ABSTRACT It is often necessary to create a plot of means for each of several sub-populations, for example a trend plot of the mean defect rate for units produced in each month of the year, or the mean defect rate during the same month for each of several vendors. It is important to be able to distinguish significant differences from random variation in these plots, and one very effective way to do this is to add confidence limits to each of the mean values. The calculation of the confidence limits depends on the assumed distribution of the response variables, for example

• The Normal Distribution – which is appropriate for most continuous variables. • The Binomial Distribution – which is appropriate for pass/fail variables. • The Poisson Distribution – which is appropriate for counts-per-unit variables, such as the numbers of defects

on a silicon wafer. This paper shows how to create confidence limit plots for each of these distributions, first using PROC GPLOT, and then, with much less effort, using PROC SGPLOT.

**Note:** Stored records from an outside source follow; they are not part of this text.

-- ==== Sys2Proof/Laws/State.lean ====
section
/-! SUPPORT. Each update of the state beside each field: what the update leaves is there by definition. -/

namespace Sys2Proof.Machine

variable (s : State)

/-! ### setCtx -/

@[simp] theorem State.setCtx_spad (cid : Nat) (c : Ctx) : (s.setCtx cid c).spad = s.spad := rfl
@[simp] theorem State.setCtx_hbm (cid : Nat) (c : Ctx) : (s.setCtx cid c).hbm = s.hbm := rfl
@[simp] theorem State.setCtx_tags (cid : Nat) (c : Ctx) : (s.setCtx cid c).tags = s.tags := rfl
@[simp] theorem State.setCtx_dirty (cid : Nat) (c : Ctx) : (s.setCtx cid c).dirty = s.dirty := rfl
@[simp] theorem State.setCtx_badSpad (cid : Nat) (c : Ctx) : (s.setCtx cid c).badSpad = s.badSpad := rfl
@[simp] theorem State.setCtx_badHbm (cid : Nat) (c : Ctx) : (s.setCtx cid c).badHbm = s.badHbm := rfl
@[simp] theorem State.setCtx_softSpad (cid : Nat) (c : Ctx) : (s.setCtx cid c).softSpad = s.softSpad := rfl
@[simp] theorem State.setCtx_cores (cid : Nat) (c : Ctx) : (s.setCtx cid c).cores = s.cores := rfl
@[simp] theorem State.setCtx_clusters (cid : Nat) (c : Ctx) : (s.setCtx cid c).clusters = s.clusters := rfl
@[simp] theorem State.setCtx_groups (cid : Nat) (c : Ctx) : (s.setCtx cid c).groups = s.groups := rfl
@[simp] theorem State.setCtx_parts (cid : Nat) (c : Ctx) : (s.setCtx cid c).parts = s.parts := rfl
@[simp] theorem State.setCtx_learn (cid : Nat) (c : Ctx) : (s.setCtx cid c).learn = s.learn := rfl
@[simp] theorem State.setCtx_estate (cid : Nat) (c : Ctx) : (s.setCtx cid c).estate = s.estate := rfl
@[simp] theorem State.setCtx_walkQueue (cid : Nat) (c : Ctx) : (s.setCtx cid c).walkQueue = s.walkQueue := rfl
@[simp] theorem State.setCtx_reqs (cid : Nat) (c : Ctx) : (s.setCtx cid c).reqs = s.reqs := rfl
@[simp] theorem State.setCtx_landings (cid : Nat) (c : Ctx) : (s.setCtx cid c).landings = s.landings := rfl
@[simp] theorem State.setCtx_hops (cid : Nat) (c : Ctx) : (s.setCtx cid c).hops = s.hops := rfl
@[simp] theorem State.setCtx_slept (cid : Nat) (c : Ctx) : (s.setCtx cid c).slept = s.slept := rfl
@[simp] theorem State.setCtx_cycles (cid : Nat) (c : Ctx) : (s.setCtx cid c).cycles = s.cycles := rfl
@[simp] theorem State.setCtx_flights (cid : Nat) (c : Ctx) : (s.setCtx cid c).flights = s.flights := rfl
@[simp] theorem State.setCtx_links (cid : Nat) (c : Ctx) : (s.setCtx cid c).links = s.links := rfl
@[simp] theorem State.setCtx_reductions (cid : Nat) (c : Ctx) : (s.setCtx cid c).reductions = s.reductions := rfl
@[simp] theorem State.setCtx_pipelines (cid : Nat) (c : Ctx) : (s.setCtx cid c).pipelines = s.pipelines := rfl
@[simp] theorem State.setCtx_planes (cid : Nat) (c : Ctx) : (s.setCtx cid c).planes = s.planes := rfl
@[simp] theorem State.setCtx_hostOut (cid : Nat) (c : Ctx) : (s.setCtx cid c).hostOut = s.hostOut := rfl
@[simp] theorem State.setCtx_boot (cid : Nat) (c : Ctx) : (s.setCtx cid c).boot = s.boot := rfl
@[simp] theorem State.setCtx_powered (cid : Nat) (c : Ctx) : (s.setCtx cid c).powered = s.powered := rfl
@[simp] theorem State.setCtx_time (cid : Nat) (c : Ctx) : (s.setCtx cid c).time = s.time := rfl
@[simp] theorem State.setCtx_uid (cid : Nat) (c : Ctx) : (s.setCtx cid c).uid = s.uid := rfl
@[simp] theorem State.setCtx_cur (cid : Nat) (c : Ctx) : (s.setCtx cid c).cur = s.cur := rfl
@[simp] theorem State.setCtx_agenda (cid : Nat) (c : Ctx) : (s.setCtx cid c).agenda = s.agenda := rfl
@[simp] theorem State.setCtx_devNum (cid : Nat) (c : Ctx) : (s.setCtx cid c).devNum = s.devNum := rfl

/-! ### setCx -/

@[simp] theorem State.setCx_spad (c : Ctx) : (s.setCx c).spad = s.spad := rfl
@[simp] theorem State.setCx_hbm (c : Ctx) : (s.setCx c).hbm = s.hbm := rfl
@[simp] theorem State.setCx_tags (c : Ctx) : (s.setCx c).tags = s.tags := rfl
@[simp] theorem State.setCx_dirty (c : Ctx) : (s.setCx c).dirty = s.dirty := rfl
@[simp] theorem State.setCx_badSpad (c : Ctx) : (s.setCx c).badSpad = s.badSpad := rfl
@[simp] theorem State.setCx_badHbm (c : Ctx) : (s.setCx c).badHbm = s.badHbm := rfl
@[simp] theorem State.setCx_softSpad (c : Ctx) : (s.setCx c).softSpad = s.softSpad := rfl
@[simp] theorem State.setCx_cores (c : Ctx) : (s.setCx c).cores = s.cores := rfl
@[simp] theorem State.setCx_clusters (c : Ctx) : (s.setCx c).clusters = s.clusters := rfl
@[simp] theorem State.setCx_groups (c : Ctx) : (s.setCx c).groups = s.groups := rfl
@[simp] theorem State.setCx_parts (c : Ctx) : (s.setCx c).parts = s.parts := rfl
@[simp] theorem State.setCx_learn (c : Ctx) : (s.setCx c).learn = s.learn := rfl
@[simp] theorem State.setCx_estate (c : Ctx) : (s.setCx c).estate = s.estate := rfl
@[simp] theorem State.setCx_walkQueue (c : Ctx) : (s.setCx c).walkQueue = s.walkQueue := rfl
@[simp] theorem State.setCx_reqs (c : Ctx) : (s.setCx c).reqs = s.reqs := rfl
@[simp] theorem State.setCx_landings (c : Ctx) : (s.setCx c).landings = s.landings := rfl
@[simp] theorem State.setCx_hops (c : Ctx) : (s.setCx c).hops = s.hops := rfl
@[simp] theorem State.setCx_slept (c : Ctx) : (s.setCx c).slept = s.slept := rfl
@[simp] theorem State.setCx_cycles (c : Ctx) : (s.setCx c).cycles = s.cycles := rfl
@[simp] theorem State.setCx_flights (c : Ctx) : (s.setCx c).flights = s.flights := rfl
@[simp] theorem State.setCx_links (c : Ctx) : (s.setCx c).links = s.links := rfl
@[simp] theorem State.setCx_reductions (c : Ctx) : (s.setCx c).reductions = s.reductions := rfl
@[simp] theorem State.setCx_pipelines (c : Ctx) : (s.setCx c).pipelines = s.pipelines := rfl
@[simp] theorem State.setCx_planes (c : Ctx) : (s.setCx c).planes = s.planes := rfl
@[simp] theorem State.setCx_hostOut (c : Ctx) : (s.setCx c).hostOut = s.hostOut := rfl
@[simp] theorem State.setCx_boot (c : Ctx) : (s.setCx c).boot = s.boot := rfl
@[simp] theorem State.setCx_powered (c : Ctx) : (s.setCx c).powered = s.powered := rfl
@[simp] theorem State.setCx_time (c : Ctx) : (s.setCx c).time = s.time := rfl
@[simp] theorem State.setCx_uid (c : Ctx) : (s.setCx c).uid = s.uid := rfl
@[simp] theorem State.setCx_cur (c : Ctx) : (s.setCx c).cur = s.cur := rfl
@[simp] theorem State.setCx_agenda (c : Ctx) : (s.setCx c).agenda = s.agenda := rfl
@[simp] theorem State.setCx_devNum (c : Ctx) : (s.setCx c).devNum = s.devNum := rfl

/-! ### setCore -/

@[simp] theorem State.setCore_spad (n : Nat) (k : Core) : (s.setCore n k).spad = s.spad := rfl
@[simp] theorem State.setCore_hbm (n : Nat) (k : Core) : (s.setCore n k).hbm = s.hbm := rfl
@[simp] theorem State.setCore_tags (n : Nat) (k : Core) : (s.setCore n k).tags = s.tags := rfl
@[simp] theorem State.setCore_dirty (n : Nat) (k : Core) : (s.setCore n k).dirty = s.dirty := rfl
@[simp] theorem State.setCore_badSpad (n : Nat) (k : Core) : (s.setCore n k).badSpad = s.badSpad := rfl
@[simp] theorem State.setCore_badHbm (n : Nat) (k : Core) : (s.setCore n k).badHbm = s.badHbm := rfl
@[simp] theorem State.setCore_softSpad (n : Nat) (k : Core) : (s.setCore n k).softSpad = s.softSpad := rfl
@[simp] theorem State.setCore_ctxs (n : Nat) (k : Core) : (s.setCore n k).ctxs = s.ctxs := rfl
@[simp] theorem State.setCore_clusters (n : Nat) (k : Core) : (s.setCore n k).clusters = s.clusters := rfl
@[simp] theorem State.setCore_groups (n : Nat) (k : Core) : (s.setCore n k).groups = s.groups := rfl
@[simp] theorem State.setCore_parts (n : Nat) (k : Core) : (s.setCore n k).parts = s.parts := rfl
@[simp] theorem State.setCore_learn (n : Nat) (k : Core) : (s.setCore n k).learn = s.learn := rfl
@[simp] theorem State.setCore_estate (n : Nat) (k : Core) : (s.setCore n k).estate = s.estate := rfl
@[simp] theorem State.setCore_walkQueue (n : Nat) (k : Core) : (s.setCore n k).walkQueue = s.walkQueue := rfl
@[simp] theorem State.setCore_reqs (n : Nat) (k : Core) : (s.setCore n k).reqs = s.reqs := rfl
@[simp] theorem State.setCore_landings (n : Nat) (k : Core) : (s.setCore n k).landings = s.landings := rfl
@[simp] theorem State.setCore_hops (n : Nat) (k : Core) : (s.setCore n k).hops = s.hops := rfl
@[simp] theorem State.setCore_slept (n : Nat) (k : Core) : (s.setCore n k).slept = s.slept := rfl
@[simp] theorem State.setCore_cycles (n : Nat) (k : Core) : (s.setCore n k).cycles = s.cycles := rfl
@[simp] theorem State.setCore_flights (n : Nat) (k : Core) : (s.setCore n k).flights = s.flights := rfl
@[simp] theorem State.setCore_links (n : Nat) (k : Core) : (s.setCore n k).links = s.links := rfl
@[simp] theorem State.setCore_reductions (n : Nat) (k : Core) : (s.setCore n k).reductions = s.reductions := rfl
@[simp] theorem State.setCore_pipelines (n : Nat) (k : Core) : (s.setCore n k).pipelines = s.pipelines := rfl
@[simp] theorem State.setCore_planes (n : Nat) (k : Core) : (s.setCore n k).planes = s.planes := rfl
@[simp] theorem State.setCore_hostOut (n : Nat) (k : Core) : (s.setCore n k).hostOut = s.hostOut := rfl
@[simp] theorem State.setCore_boot (n : Nat) (k : Core) : (s.setCore n k).boot = s.boot := rfl
@[simp] theorem State.setCore_powered (n : Nat) (k : Core) : (s.setCore n k).powered = s.powered := rfl
@[simp] theorem State.setCore_time (n : Nat) (k : Core) : (s.setCore n k).time = s.time := rfl
@[simp] theorem State.setCore_uid (n : Nat) (k : Core) : (s.setCore n k).uid = s.uid := rfl
@[simp] theorem State.setCore_cur (n : Nat) (k : Core) : (s.setCore n k).cur = s.cur := rfl
@[simp] theorem State.setCore_agenda (n : Nat) (k : Core) : (s.setCore n k).agenda = s.agenda := rfl
@[simp] theorem State.setCore_devNum (n : Nat) (k : Core) : (s.setCore n k).devNum = s.devNum := rfl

1. INTRODUCTION Figure 1 shows a trend plot of average resistance by month of test, with 90% confidence limits on the mean values. The average resistance increased in November and then decreased again in December. You can see that the increase from October to November is statistically significant because the lower confidence limit for November is much higher than the upper confidence limit for October. However the decrease in December is not significant because the confidence limits on the December average include the averages from October and November. The wide confidence limits for December are due to the fact that the sample size is much smaller – there were only 5 units tested in December vs. 400 units each in October and November. This kind of data is very common because the most recent time period often does not yet have complete test results. Figure 1: Trend Plot with Confidence Limits

Section 2 shows how to compute the required confidence limits, and Sections 3 and 4 show how to create the plot shown in Figure 1 using PROC GPLOT or PROC SGPLOT.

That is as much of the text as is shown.